◆ Exercise goal ◆
Take each line from the entries that holds "Machine" and copy it out.

◆ Supplied material ◆
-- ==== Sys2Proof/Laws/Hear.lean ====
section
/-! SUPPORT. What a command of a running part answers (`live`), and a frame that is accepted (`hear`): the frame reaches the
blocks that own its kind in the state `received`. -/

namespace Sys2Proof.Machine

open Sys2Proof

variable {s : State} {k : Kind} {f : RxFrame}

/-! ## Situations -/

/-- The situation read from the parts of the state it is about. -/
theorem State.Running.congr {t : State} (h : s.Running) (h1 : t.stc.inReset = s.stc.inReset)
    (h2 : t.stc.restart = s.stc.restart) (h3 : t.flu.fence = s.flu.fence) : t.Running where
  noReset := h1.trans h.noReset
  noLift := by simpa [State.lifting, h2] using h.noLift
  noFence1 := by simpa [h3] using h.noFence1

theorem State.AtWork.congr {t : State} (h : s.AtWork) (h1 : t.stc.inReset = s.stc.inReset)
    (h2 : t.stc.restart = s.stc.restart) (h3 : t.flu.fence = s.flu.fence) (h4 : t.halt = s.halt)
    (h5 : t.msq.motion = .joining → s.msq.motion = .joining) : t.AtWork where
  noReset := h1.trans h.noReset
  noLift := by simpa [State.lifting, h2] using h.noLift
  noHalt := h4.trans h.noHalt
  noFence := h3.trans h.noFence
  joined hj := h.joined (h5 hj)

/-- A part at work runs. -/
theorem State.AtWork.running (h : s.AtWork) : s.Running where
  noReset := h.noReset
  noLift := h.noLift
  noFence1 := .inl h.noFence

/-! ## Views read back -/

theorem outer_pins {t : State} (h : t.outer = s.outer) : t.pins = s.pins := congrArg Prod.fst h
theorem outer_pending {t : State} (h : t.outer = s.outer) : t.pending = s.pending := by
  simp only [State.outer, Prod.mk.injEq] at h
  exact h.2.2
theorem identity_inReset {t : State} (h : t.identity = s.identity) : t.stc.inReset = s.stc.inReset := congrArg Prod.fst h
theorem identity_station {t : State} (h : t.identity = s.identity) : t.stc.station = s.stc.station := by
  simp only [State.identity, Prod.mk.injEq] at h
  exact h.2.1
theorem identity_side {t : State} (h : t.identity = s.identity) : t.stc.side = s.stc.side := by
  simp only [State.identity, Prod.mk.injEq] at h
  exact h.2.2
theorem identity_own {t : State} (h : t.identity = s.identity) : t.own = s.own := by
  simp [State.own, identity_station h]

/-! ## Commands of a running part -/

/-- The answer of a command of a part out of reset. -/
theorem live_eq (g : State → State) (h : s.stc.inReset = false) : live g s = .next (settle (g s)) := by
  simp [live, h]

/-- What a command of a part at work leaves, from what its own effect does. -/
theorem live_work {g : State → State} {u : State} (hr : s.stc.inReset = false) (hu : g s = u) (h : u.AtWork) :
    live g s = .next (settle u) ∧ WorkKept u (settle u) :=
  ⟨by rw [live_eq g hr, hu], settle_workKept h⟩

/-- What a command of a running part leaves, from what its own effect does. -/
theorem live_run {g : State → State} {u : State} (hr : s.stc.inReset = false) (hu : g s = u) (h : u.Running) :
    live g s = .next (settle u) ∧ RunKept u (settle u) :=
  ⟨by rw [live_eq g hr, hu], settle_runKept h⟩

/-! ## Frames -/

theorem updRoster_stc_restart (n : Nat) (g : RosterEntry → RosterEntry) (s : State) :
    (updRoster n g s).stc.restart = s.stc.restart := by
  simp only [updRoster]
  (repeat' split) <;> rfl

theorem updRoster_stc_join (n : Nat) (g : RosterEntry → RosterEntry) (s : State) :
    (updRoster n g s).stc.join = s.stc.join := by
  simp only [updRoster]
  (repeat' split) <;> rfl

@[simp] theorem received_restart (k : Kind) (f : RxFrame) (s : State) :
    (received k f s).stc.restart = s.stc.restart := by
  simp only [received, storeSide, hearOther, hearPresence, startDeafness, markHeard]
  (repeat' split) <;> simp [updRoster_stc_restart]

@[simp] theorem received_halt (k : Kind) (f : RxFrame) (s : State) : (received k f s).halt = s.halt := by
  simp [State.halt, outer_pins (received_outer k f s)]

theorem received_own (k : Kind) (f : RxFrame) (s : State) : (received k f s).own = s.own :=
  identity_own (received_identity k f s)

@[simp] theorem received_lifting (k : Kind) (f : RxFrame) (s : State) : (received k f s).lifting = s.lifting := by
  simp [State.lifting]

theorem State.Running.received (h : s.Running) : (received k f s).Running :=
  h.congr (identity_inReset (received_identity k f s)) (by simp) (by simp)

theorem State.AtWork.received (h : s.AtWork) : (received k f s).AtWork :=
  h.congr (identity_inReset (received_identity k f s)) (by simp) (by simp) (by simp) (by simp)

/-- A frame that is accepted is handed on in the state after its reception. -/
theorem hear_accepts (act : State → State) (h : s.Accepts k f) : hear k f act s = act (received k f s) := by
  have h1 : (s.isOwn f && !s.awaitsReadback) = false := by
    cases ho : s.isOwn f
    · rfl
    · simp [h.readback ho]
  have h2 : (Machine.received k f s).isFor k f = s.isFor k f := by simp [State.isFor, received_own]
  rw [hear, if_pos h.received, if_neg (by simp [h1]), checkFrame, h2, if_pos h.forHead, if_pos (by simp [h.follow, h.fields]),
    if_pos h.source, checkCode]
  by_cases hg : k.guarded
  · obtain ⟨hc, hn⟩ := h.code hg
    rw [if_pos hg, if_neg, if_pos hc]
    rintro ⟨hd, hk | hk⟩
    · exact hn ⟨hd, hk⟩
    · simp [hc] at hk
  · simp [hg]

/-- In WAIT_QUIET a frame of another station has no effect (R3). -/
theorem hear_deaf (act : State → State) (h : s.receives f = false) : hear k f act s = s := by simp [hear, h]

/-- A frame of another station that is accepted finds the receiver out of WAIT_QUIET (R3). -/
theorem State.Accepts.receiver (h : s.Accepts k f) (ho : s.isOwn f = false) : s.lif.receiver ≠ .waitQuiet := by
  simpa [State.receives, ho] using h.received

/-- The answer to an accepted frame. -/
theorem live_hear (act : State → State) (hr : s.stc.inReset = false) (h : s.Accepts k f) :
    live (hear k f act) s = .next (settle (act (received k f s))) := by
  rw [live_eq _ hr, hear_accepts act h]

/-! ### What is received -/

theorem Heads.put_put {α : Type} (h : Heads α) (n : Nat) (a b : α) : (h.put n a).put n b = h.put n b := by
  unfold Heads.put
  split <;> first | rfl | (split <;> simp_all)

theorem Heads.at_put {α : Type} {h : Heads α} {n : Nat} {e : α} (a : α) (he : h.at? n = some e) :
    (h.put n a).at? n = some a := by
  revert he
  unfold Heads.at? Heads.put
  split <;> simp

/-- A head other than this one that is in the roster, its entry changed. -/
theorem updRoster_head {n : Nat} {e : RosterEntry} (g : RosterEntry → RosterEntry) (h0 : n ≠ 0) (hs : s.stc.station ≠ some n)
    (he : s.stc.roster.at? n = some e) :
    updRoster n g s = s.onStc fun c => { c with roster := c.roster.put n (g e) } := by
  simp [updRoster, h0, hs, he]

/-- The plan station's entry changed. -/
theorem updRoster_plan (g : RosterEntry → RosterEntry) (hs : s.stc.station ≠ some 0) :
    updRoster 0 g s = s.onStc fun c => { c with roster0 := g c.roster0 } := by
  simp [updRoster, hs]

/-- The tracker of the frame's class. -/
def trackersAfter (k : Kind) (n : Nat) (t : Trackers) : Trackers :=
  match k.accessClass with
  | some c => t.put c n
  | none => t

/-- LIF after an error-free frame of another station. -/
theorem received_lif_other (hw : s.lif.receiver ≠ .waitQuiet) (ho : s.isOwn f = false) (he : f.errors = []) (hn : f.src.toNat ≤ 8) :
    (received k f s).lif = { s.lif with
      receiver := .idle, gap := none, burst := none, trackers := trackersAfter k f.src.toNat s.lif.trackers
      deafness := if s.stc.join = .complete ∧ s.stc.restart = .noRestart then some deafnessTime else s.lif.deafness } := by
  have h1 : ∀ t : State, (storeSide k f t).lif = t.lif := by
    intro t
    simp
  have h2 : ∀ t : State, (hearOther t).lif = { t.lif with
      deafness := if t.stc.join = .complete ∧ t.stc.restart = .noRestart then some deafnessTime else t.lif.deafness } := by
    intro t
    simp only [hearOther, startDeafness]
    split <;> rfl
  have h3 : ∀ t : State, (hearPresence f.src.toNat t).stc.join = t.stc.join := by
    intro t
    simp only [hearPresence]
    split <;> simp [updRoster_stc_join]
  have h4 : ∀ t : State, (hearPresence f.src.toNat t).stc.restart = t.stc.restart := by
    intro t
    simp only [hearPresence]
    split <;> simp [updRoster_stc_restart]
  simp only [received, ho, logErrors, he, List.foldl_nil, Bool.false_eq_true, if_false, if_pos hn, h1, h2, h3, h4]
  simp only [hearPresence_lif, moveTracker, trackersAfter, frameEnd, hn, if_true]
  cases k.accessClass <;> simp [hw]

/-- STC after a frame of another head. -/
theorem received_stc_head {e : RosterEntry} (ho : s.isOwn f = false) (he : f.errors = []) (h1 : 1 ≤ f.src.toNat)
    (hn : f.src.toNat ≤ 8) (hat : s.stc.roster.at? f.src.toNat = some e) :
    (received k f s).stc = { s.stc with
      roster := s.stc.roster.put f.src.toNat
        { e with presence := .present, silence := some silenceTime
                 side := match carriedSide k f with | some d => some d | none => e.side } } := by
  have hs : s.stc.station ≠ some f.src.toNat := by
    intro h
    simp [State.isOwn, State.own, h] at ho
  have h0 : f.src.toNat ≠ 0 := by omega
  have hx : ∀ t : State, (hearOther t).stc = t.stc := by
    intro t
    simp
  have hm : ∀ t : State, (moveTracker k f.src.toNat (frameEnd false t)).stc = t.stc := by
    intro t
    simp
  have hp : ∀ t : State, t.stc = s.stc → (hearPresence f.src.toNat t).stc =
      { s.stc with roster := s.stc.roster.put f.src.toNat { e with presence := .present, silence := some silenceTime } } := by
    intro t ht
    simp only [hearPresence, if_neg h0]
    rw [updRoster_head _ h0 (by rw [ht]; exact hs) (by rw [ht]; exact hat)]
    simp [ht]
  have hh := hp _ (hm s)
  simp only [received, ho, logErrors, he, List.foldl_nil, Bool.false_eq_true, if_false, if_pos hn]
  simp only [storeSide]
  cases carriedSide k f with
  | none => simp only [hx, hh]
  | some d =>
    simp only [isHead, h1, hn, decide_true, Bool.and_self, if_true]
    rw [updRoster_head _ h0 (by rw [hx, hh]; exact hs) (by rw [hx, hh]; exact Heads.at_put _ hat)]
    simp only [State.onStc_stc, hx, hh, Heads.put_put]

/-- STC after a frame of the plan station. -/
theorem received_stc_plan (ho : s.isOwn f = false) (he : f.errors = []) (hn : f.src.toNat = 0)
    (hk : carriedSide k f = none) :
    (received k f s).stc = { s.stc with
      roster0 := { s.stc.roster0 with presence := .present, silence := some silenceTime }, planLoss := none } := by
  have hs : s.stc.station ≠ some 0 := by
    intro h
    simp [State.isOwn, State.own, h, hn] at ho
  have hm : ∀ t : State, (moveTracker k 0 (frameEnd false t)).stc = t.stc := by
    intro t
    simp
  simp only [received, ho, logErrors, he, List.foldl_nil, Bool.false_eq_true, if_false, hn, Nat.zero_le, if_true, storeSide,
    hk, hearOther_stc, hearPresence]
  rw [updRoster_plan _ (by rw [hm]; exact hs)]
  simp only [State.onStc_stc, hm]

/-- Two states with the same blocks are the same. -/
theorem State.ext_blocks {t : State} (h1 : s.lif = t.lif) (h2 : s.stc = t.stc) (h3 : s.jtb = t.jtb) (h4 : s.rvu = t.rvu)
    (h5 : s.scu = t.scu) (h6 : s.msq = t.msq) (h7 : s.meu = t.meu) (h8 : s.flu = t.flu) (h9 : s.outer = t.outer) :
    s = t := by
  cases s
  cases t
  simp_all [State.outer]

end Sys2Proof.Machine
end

◆ Answer to the exercise ◆
namespace Sys2Proof.Machine
  have h2 : (Machine.received k f s).isFor k f = s.isFor k f := by simp [State.isFor, received_own]
end Sys2Proof.Machine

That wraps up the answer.